The value of the function is a list made of four elements

• project$input – fdsp, when the input is a Splinets-object or a matrix with the first column in an increasing order, otherwise it is the input numeric matrix after ordering according to the first column,

• project$coeff – N x (n-k+1) matrix of the coefficients of representation of the projection of the input in the splinet basis,

• project$basis – the spline basis,

• project$sp – the Splinets-object containing the projected splines.

Details

The obtained coefficients \(\mathbf A = (a_{ji})\) with respect to the basis allow to evaluate the splines \(S_j\) in the projection according to $$ S_j=\sum_{i=1}^{n-k-1} a_{ji} OB_{i}, \,\, j=1,\dots, N, $$ where \(n\) is the number of the knots (including the endpoints), \(k\) is the spline smoothness order, \(N\) is the number of the projected functions and \(OB_i\)'s consitute the considered basis. The coefficient for the splinet basis are always evaluated and thus, for example, PFD=project(FD,knots); ProjDataSplines=lincomb(PFD$coeff,PFD$basis) creates a Splinets-object made of the projections of the input functional data in FD. If the input parameter basis is given, then the function utilizes this basis and does not need to build it. However, if basis is the B-spline basis, then the B-spline orthogonalization is performed anyway, thus the computational gain is smaller than in the case when basis is an orthogonal basis.

References

Liu, X., Nassar, H., Podg\(\mbox{\'o}\)rski, K. "Dyadic diagonalization of positive definite band matrices and efficient B-spline orthogonalization." Journal of Computational and Applied Mathematics (2022) <https://doi.org/10.1016/j.cam.2022.114444>.

Podg\(\mbox{\'o}\)rski, K. (2021) "Splinets – splines through the Taylor expansion, their support sets and orthogonal bases." <arXiv:2102.00733>.
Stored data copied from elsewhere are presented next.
/-! ### Classes INT, IMD, F32, F64, CMP, CVT -/

def tRegs : Sparse W32 := [(1, 5), (2, 0xFFFFFFFE), (4, 0x3F800000), (5, 0x40000000), (6, 0), (7, 0x3FF00000), (8, 0), (9, 0x40100000)]
def wRrr (ty : BitVec 4) : Fields := { type := ty, rd := 3, rs1 := 1, low := 0x020000 }
def wOne (ty : BitVec 4) : Fields := { type := ty, rd := 3, rs1 := 1, low := 0 }
/-- Every operation of IntegerOperations meets its hypotheses: register forms, and the RI forms of INT. -/
theorem test_integer_passes :
    ((List.range 5).all fun i => passes (tS tRegs) tId 0 (i + 1) (wRrr 0) (intSig (wRrr 0) true true true true) (tGroup 1 tRegs) tKernel) = true ∧
    passes (tS tRegs) tId 0 0x06 (wOne 1) (intSig (wOne 1) true false true false) (tGroup 1 tRegs) tKernel = true ∧
    ((List.range 4).all fun i => passes (tS tRegs) tId 0 (i + 7) (wRrr 0) { intSig (wRrr 0) true true true false with rs2 := .r } (tGroup 1 tRegs) tKernel) = true ∧
    passes (tS tRegs) tId 0 0x0B { form := 1, rd := 3, low := 0xFFFFFF } (intSig { form := 1, rd := 3, low := 0xFFFFFF } true true false false) (tGroup 1 tRegs) tKernel = true ∧
    passes (tS tRegs) tId 0 0x0C { form := 1, rd := 3, low := 65535 }
      { intSig { form := 1, rd := 3, low := 65535 } false true false false with legal := (intSig { form := 1, rd := 3, low := 65535 } false true false false).legal && true }
      (tGroup 1 tRegs) tKernel = true ∧
    ((List.range 2).all fun i => passes (tS tRegs) tId 0 (i + 0x0D) (wOne 0) (intSig (wOne 0) true false true false) (tGroup 1 tRegs) tKernel) = true ∧
    ((List.range 4).all fun i => passes (tS tRegs) tId 1 (i + 1) (wRrr 0) (intSig (wRrr 0) true true true true) (tGroup 1 tRegs) tKernel) = true := by decide
/-- 5 and −2: sums, differences, bits, shifts, products, quotient and remainder by hand. -/
theorem test_integer_results :
    ([(Instr.intAdd tId (wRrr 0), 3), (.intSub tId (wRrr 0), 7), (.intAnd tId (wRrr 0), 4), (.intOr tId (wRrr 0), 0xFFFFFFFF), (.intXor tId (wRrr 0), 0xFFFFFFFB),
      (.intNot tId (wOne 0), 0xFFFFFFFA), (.intShl tId (wRrr 0), 0x40000000), (.intShr tId (wRrr 0), 0), (.intClz tId (wOne 0), 29), (.intPopc tId (wOne 0), 2),
      (.imdMul tId (wRrr 0), 0xFFFFFFF6), (.imdMulhi tId (wRrr 0), 0xFFFFFFFF), (.imdMulhi tId (wRrr 1), 4), (.imdDiv tId (wRrr 0), 0xFFFFFFFE), (.imdRem tId (wRrr 0), 1),
      (.intMov tId { form := 1, rd := 3, low := 0xFFFFFF }, 0xFFFFFFFF), (.intLih tId { form := 1, rd := 3, low := 0x1234 }, 0x12340000)].all
      fun e => regAfter e.1 (tS tRegs) 3 == some e.2) = true := by decide
/-- R65: division by zero gives all ones and the dividend; −2^31 by −1 gives −2^31 and 0. -/
theorem test_integer_division_corners :
    regAfter (.imdDiv tId (wRrr 0)) (tS [(1, 5)]) 3 = some 0xFFFFFFFF ∧ regAfter (.imdRem tId (wRrr 0)) (tS [(1, 5)]) 3 = some 5 ∧
    regAfter (.imdDiv tId (wRrr 0)) (tS [(1, 0x80000000), (2, 0xFFFFFFFF)]) 3 = some 0x80000000 ∧
    regAfter (.imdRem tId (wRrr 0)) (tS [(1, 0x80000000), (2, 0xFFFFFFFF)]) 3 = some 0 := by decide
theorem test_integer_shifts : regAfter (.intSra tId { rd := 3, rs1 := 2, low := 0x010000 }) (tS tRegs) 3 = some 0xFFFFFFFF ∧
    regAfter (.intRot tId { rd := 3, rs1 := 1, low := 0x020000 }) (tS [(1, 3), (2, 31)]) 3 = some 0x80000001 ∧
    regAfter (.intAdd tId { form := 1, rd := 3, rs1 := 1, low := 0xFFFFFF }) (tS tRegs) 3 = some 4 := by decide
/-- A destination that is also a source, and the upper register of a 64-bit sum. -/
theorem test_integer_pair : (groupAfter (.intAdd tId { type := 2, rd := 4, rs1 := 4, low := 0x040000 }) (tS [(4, 0x80000000), (5, 1)])).map (fun g => g.pair 0 4) =
    some (2 * (2 ^ 32 + 2 ^ 31)) := by decide

def wF (dbl : Bool) (two three : Bool) : Fields :=
  if dbl then { type := 5, rd := 10, rs1 := 6, low := (if two then 0x080000 else 0) ||| (if three then 0x000800 else 0) }
  else { type := 4, rd := 10, rs1 := 4, low := (if two then 0x050000 else 0) ||| (if three then 0x000500 else 0) }
theorem test_float_passes :
    ([(1, true, false), (2, true, false), (3, true, false), (4, true, true), (5, true, false), (6, true, false), (7, false, false), (8, false, false), (9, true, false),
      (10, false, false)].all fun (e : Nat × Bool × Bool) => [false, true].all fun d =>
        passes (tS tRegs) tId (if d then 3 else 2) e.1 (wF d e.2.1 e.2.2) (floatSig (wF d e.2.1 e.2.2) (if d then 5 else 4) e.2.1 e.2.2) (tGroup 1 tRegs) tKernel) = true := by
  decide
/-- 1 and 2 in fp32. -/
theorem test_float_f32 :
    ([(Instr.f32Add tId (wF false true false), 0x40400000), (.f32Sub tId (wF false true false), 0xBF800000), (.f32Mul tId (wF false true false), 0x40000000),
      (.f32Fma tId (wF false true true), 0x40800000), (.f32Min tId (wF false true false), 0x3F800000), (.f32Max tId (wF false true false), 0x40000000),
      (.f32Abs tId (wF false false false), 0x3F800000), (.f32Neg tId (wF false false false), 0xBF800000), (.f32Div tId (wF false true false), 0x3F000000),
      (.f32Sqrt tId (wF false false false), 0x3F800000)].all fun e => regAfter e.1 (tS tRegs) 10 == some e.2) = true := by decide +kernel
/-- 1 and 4 in fp64: the upper word of the result. -/
theorem test_float_f64 :
    ([(Instr.f64Add tId (wF true true false), 0x40140000), (.f64Sub tId (wF true true false), 0xC0080000), (.f64Mul tId (wF true true false), 0x40100000),
      (.f64Fma tId (wF true true true), 0x40200000), (.f64Min tId (wF true true false), 0x3FF00000), (.f64Max tId (wF true true false), 0x40100000),
      (.f64Abs tId (wF true false false), 0x3FF00000), (.f64Neg tId (wF true false false), 0xBFF00000), (.f64Div tId (wF true true false), 0x3FD00000),
      (.f64Sqrt tId (wF true false false), 0x3FF00000)].all fun e => regAfter e.1 (tS tRegs) 11 == some e.2) = true := by decide +kernel
/-- The operand classes of FloatSpecialsAndRounding: a NaN, zeros, infinities, negative and finite values, and their results (R85, R87). -/
theorem test_float_specials :
    let f := Fmt.fp32
    ((f.decode 0xFF800001).isNan = true ∧ (f.decode 0xFF800001).neg? = true ∧ f.decode 0x80000000 = .fin true 0 f.qmin ∧ f.decode 0x7F800000 = .inf false ∧
      (f.decode 0x3F800000).isNan = false ∧ f.isSubnormal 0xBF800000 = false) ∧
    f.add false 0xFF800001 0x7FC00000 = (0xFFC00000, 0) ∧ f.mul false 0 0xFF800000 = (0x7FC00000, fInvalid) ∧ f.sub false 0x7F800000 0x7F800000 = (0x7FC00000, fInvalid) ∧
    f.div false 0 0x80000000 = (0x7FC00000, fInvalid) ∧ f.sqrt false 0xBF800000 = (0x7FC00000, fInvalid) ∧ f.div false 0xBF800000 0 = (0xFF800000, fDivzero) ∧
    f.fma false 0x3F800000 0x3F800000 0xFFC00000 = (0xFFC00000, 0) ∧ f.minMax false false 0 0x80000000 = (0x80000000, 0) := by decide
theorem test_rounding : rne 5 1 = 2 ∧ rne 7 1 = 4 ∧ rne 6 1 = 3 ∧ Fmt.fp32.decode 0x3FC00000 = .fin false 12582912 (-23) ∧ Fmt.fp32.round false false 12582912 (-23) = (0x3FC00000, 0) := by decide

def wCmp (ty : BitVec 4) : Fields := { type := ty, rd := 3, rs1 := 4, low := 0x050000 }
theorem test_compare_passes :
    ((List.range 4).all fun i => passes (tS tRegs) tId 4 (i + 1) (wCmp 4) { legal := true, rd := .r, rs1 := .r, rs2 := .r } (tGroup 1 tRegs) tKernel) = true ∧
    passes (tS tRegs) tId 4 5 { type := 4, rd := 3, rs1 := 4, low := 0x050100 } { legal := true, rd := .r, rs1 := .r, rs2 := .r, rs3 := .r } (tGroup 1 tRegs) tKernel = true := by decide
theorem test_compare_results :
    ([(Instr.cmpEq tId (wCmp 4), 0), (.cmpNe tId (wCmp 4), 1), (.cmpLt tId (wCmp 4), 1), (.cmpLe tId (wCmp 4), 1), (.cmpLt tId (wRrr 0), 0), (.cmpLt tId (wRrr 1), 1),
      (.cmpSel tId { type := 4, rd := 3, rs1 := 4, low := 0x050100 }, 0x3F800000), (.cmpSel tId { type := 4, rd := 3, rs1 := 4, low := 0x050000 }, 0x40000000)].all
      fun e => regAfter e.1 (tS tRegs) 3 == some e.2) = true := by decide

def wCvt (ty : BitVec 4) (rs1 : BitVec 8) (aux : BitVec 24) : Fields := { type := ty, rd := 10, rs1 := rs1, low := aux }
theorem test_convert_passes :
    passes (tS tRegs) tId 5 1 (wCvt 0 4 4) { legal := true, rd := .r, rs1 := .r } (tGroup 1 tRegs) tKernel = true ∧ scalarType 4 = some (.float .fp32) ∧
    passes (tS tRegs) tId 5 2 (wCvt 4 4 3) { legal := true, rd := elemOpnd 3, rs1 := .r } (tGroup 1 tRegs) tKernel = true ∧ (elemType 3).isSome = true ∧
    passes (tS tRegs) tId 5 3 (wCvt 4 1 3) { legal := true, rd := .r, rs1 := elemOpnd 3 } (tGroup 1 tRegs) tKernel = true := by decide
/-- 2.0 as i32; the ends and the NaN of R88. -/
theorem test_convert_results :
    regAfter (.cvtCvt tId (wCvt 0 5 4)) (tS tRegs) 10 = some 2 ∧ numToInt true 32 (.inf true) = (0x80000000, fOverflow) ∧ numToInt true 32 (.nan false) = (0x7FFFFFFF, fInvalid) ∧
    numToInt false 8 (.fin true 1 0) = (0, fOverflow) ∧ numToInt true 8 (.fin true 5 (-1)) = (254, 0) ∧ intMin true 8 = -128 ∧ intMax false 8 = 255 := by decide

/-! ### Memory: scratchpad, L1, write buffer, atomics -/

def wMem (space : Bool) (rd rs1 : BitVec 8) (imm : BitVec 24) : Fields := { form := 1, mod := if space then 1 else 0, rd := rd, rs1 := rs1, low := imm }
/-- Scratchpad offset 0x3F8 in r1, virtual address 0x10000 in the pair r2. -/
def mRegs : Sparse W32 := [(1, 0x3F8), (2, 0x10000), (4, 0x11223344), (5, 0x55667788)]
def mS : State := tS mRegs
/-- The state a fetch of the group leaves. -/
def tFetched (s : State) (g : Group) : State := (s.fetchCheck 0 g tKernel).1
def mT : State := tFetched mS (tGroup 1 mRegs)
theorem test_scratchpad_passes :
    ([(1, Opnd.r), (2, .r), (3, .r), (4, .r), (5, .r), (6, .p), (9, .r), (0xA, .r), (0xB, .r), (0xC, .p)].all fun (e : Nat × Opnd) =>
      passes mS tId 6 e.1 (wMem true 4 1 0) (memSig (wMem true 4 1 0) e.2) (tGroup 1 mRegs) tKernel) = true ∧
    mT.fenced 0 0 true false = false ∧ mT.fenced 0 0 false true = false ∧ (tGroup 1 mRegs).lanes = [0] ∧ (tGroup 1 mRegs).memOff (wMem true 4 1 0) 0 = 0x3F8 ∧
    mT.spadTargets 0 (0x3F8 / 256) = [0] ∧ mT.group? 0 = some (tGroup 1 mRegs) ∧ 0x3F8 + 8 ≤ 524288 - (mT.cluster 0).l1size := by decide
/-- A store of eight bytes, little-endian (R66), and its neighbour byte. -/
theorem test_scratchpad_store :
    let u := after (.memSt64 tId (wMem true 4 1 0)) mS
    readBytes (u.cluster 0).spad 0x3F8 9 = [0x44, 0x33, 0x22, 0x11, 0x88, 0x77, 0x66, 0x55, 0] ∧
    regAfter (.memLd8 tId (wMem true 3 1 4)) { u with groups := mS.groups } 3 = some 0xFFFFFF88 ∧ regAfter (.memLd8u tId (wMem true 3 1 4)) { u with groups := mS.groups } 3 = some 0x88 ∧
    regAfter (.memLd16 tId (wMem true 3 1 4)) { u with groups := mS.groups } 3 = some 0x7788 ∧ regAfter (.memLd32 tId (wMem true 3 1 0)) { u with groups := mS.groups } 3 = some 0x11223344 ∧
    regAfter (.memLd64 tId (wMem true 6 1 0)) { u with groups := mS.groups } 7 = some 0x55667788 := by decide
Nassar, H., Podg\(\mbox{\'o}\)rski, K. (2023) "Splinets 1.5.0 – Periodic Splinets." <arXiv:2302.07552>

See also

refine for embeding a Splinets-object into the space of splines with an extended set of knots; lincomb for evaluation of a linear combination of splines; splinet for obtaining the spline bases given the set of knots and the smootheness order;

Examples

#-------------------------------------------------#
#----Representing splines in the spline bases-----#
#-------------------------------------------------#
k=3 # order
n = 10 # number of the internal knots (excluding the endpoints)
xi = seq(0, 1, length.out = n+2)
set.seed(5)
S=matrix(rnorm((n+2)*(k+1)),ncol=(k+1))

spl=construct(xi,k,S) 
#> 
#> Using  method RRM to correct the derivative matrix entries.
#> 
#> 
#> DIAGNOSTIC CHECK of a SPLINETS object
#> 
#> THE KNOTS:  
#> 
#> 
#> THE SUPPORT SETS:  
#> 
#> The support sets for the splines are equal to the entire range of knots.
#> 
#> 
#> THE DERIVATIVES AT THE KNOTS:  
#> 
#> The boundary zero conditions are not satisfied for spline 1 in the input 'Splinets' object.
#> Correction of the first and last rows of the derivative matrices are made in the output 'Splinets' object.
#> 
#> Spline 1 's highest derivative is not symmetrically defined at the center (the values at the two central knots should be equal).
#> Spline 1 's highest derivative values at the two central knots have been made equal by averaging the two central values in SLOT 'der'.
#> 
#> The matrix of derivatives at the knots for spline 1 does not satisfy the conditions 
#> 
#>           required for a spline (up to the accuracy SLOT 'epsilon').
#> 
#>           One of the reasons can be that SLOT 'taylor' is not correctly given.
#> The computed standard error per matrix entry is 1.383861 .
#> 
#> 
#> Correction of the LHS part of the matrix
#> Correction of the RHS part of the matrix
#> Correction of the LHS part of the matrix
#> Correction of the RHS part of the matrix
#> The output object Spline 1  has the derivative matrix corrected by the RRM method
#>  given that SLOT 'taylor' is properly given.
#> The matrix derivative is now corrected by method RRM .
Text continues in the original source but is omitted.